**SOURCE INFORMATION**
———

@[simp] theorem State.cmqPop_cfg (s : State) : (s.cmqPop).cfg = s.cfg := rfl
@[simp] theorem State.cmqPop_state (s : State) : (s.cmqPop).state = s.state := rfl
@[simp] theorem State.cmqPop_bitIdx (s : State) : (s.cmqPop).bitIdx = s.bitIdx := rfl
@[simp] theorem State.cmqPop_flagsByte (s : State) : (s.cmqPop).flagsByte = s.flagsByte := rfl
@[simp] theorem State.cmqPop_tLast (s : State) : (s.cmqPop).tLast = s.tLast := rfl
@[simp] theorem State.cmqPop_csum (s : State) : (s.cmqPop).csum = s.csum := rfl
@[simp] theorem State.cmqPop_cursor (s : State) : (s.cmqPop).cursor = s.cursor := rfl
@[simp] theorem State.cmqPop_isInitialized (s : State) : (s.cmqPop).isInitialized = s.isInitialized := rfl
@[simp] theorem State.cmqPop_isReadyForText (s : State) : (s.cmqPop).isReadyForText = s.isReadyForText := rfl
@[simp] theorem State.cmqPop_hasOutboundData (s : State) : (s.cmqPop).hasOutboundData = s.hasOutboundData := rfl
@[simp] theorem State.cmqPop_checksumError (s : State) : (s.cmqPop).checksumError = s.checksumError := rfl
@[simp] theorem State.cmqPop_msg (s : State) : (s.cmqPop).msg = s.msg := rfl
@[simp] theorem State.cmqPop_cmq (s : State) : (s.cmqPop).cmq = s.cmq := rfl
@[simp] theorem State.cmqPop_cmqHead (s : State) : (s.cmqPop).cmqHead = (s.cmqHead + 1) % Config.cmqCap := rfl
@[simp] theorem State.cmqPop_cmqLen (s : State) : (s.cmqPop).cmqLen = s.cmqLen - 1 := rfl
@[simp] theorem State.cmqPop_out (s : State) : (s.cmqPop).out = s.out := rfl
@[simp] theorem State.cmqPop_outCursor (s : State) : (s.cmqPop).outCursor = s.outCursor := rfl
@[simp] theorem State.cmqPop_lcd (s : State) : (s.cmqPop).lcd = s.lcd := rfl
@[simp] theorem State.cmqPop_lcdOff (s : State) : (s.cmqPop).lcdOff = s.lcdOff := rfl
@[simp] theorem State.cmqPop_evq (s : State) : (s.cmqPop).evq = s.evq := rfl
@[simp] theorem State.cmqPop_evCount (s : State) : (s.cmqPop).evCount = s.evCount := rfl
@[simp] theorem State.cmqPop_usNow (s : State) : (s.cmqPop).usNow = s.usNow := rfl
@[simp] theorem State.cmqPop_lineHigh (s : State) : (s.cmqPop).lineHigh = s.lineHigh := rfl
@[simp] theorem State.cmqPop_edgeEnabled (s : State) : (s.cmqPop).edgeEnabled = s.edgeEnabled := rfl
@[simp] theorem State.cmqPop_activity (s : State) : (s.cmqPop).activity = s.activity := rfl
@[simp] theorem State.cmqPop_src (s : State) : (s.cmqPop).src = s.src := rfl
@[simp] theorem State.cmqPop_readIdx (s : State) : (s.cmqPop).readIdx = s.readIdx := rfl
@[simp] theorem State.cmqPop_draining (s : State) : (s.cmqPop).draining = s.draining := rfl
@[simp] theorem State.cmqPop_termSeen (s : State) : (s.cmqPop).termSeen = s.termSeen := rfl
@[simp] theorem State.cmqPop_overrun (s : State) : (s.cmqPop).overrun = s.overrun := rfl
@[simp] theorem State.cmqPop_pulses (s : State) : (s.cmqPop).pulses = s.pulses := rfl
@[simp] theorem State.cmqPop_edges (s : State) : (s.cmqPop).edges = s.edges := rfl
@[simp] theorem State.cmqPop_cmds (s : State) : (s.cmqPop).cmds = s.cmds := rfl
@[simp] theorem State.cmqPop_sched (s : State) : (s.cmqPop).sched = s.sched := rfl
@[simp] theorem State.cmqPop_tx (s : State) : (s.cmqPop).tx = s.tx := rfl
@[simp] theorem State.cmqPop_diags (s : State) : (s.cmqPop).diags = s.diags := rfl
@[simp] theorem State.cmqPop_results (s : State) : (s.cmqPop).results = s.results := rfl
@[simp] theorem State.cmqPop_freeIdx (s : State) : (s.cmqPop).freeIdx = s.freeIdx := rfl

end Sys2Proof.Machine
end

———

Repeat exactly the lines of the listing above, from the one with "s.lcd := rfl" down to the one with "s.lineHigh := rfl"; both of those lines belong in the range.

@[simp] theorem State.cmqPop_lcd (s : State) : (s.cmqPop).lcd = s.lcd := rfl
@[simp] theorem State.cmqPop_lcdOff (s : State) : (s.cmqPop).lcdOff = s.lcdOff := rfl
@[simp] theorem State.cmqPop_evq (s : State) : (s.cmqPop).evq = s.evq := rfl
@[simp] theorem State.cmqPop_evCount (s : State) : (s.cmqPop).evCount = s.evCount := rfl
@[simp] theorem State.cmqPop_usNow (s : State) : (s.cmqPop).usNow = s.usNow := rfl
@[simp] theorem State.cmqPop_lineHigh (s : State) : (s.cmqPop).lineHigh = s.lineHigh := rfl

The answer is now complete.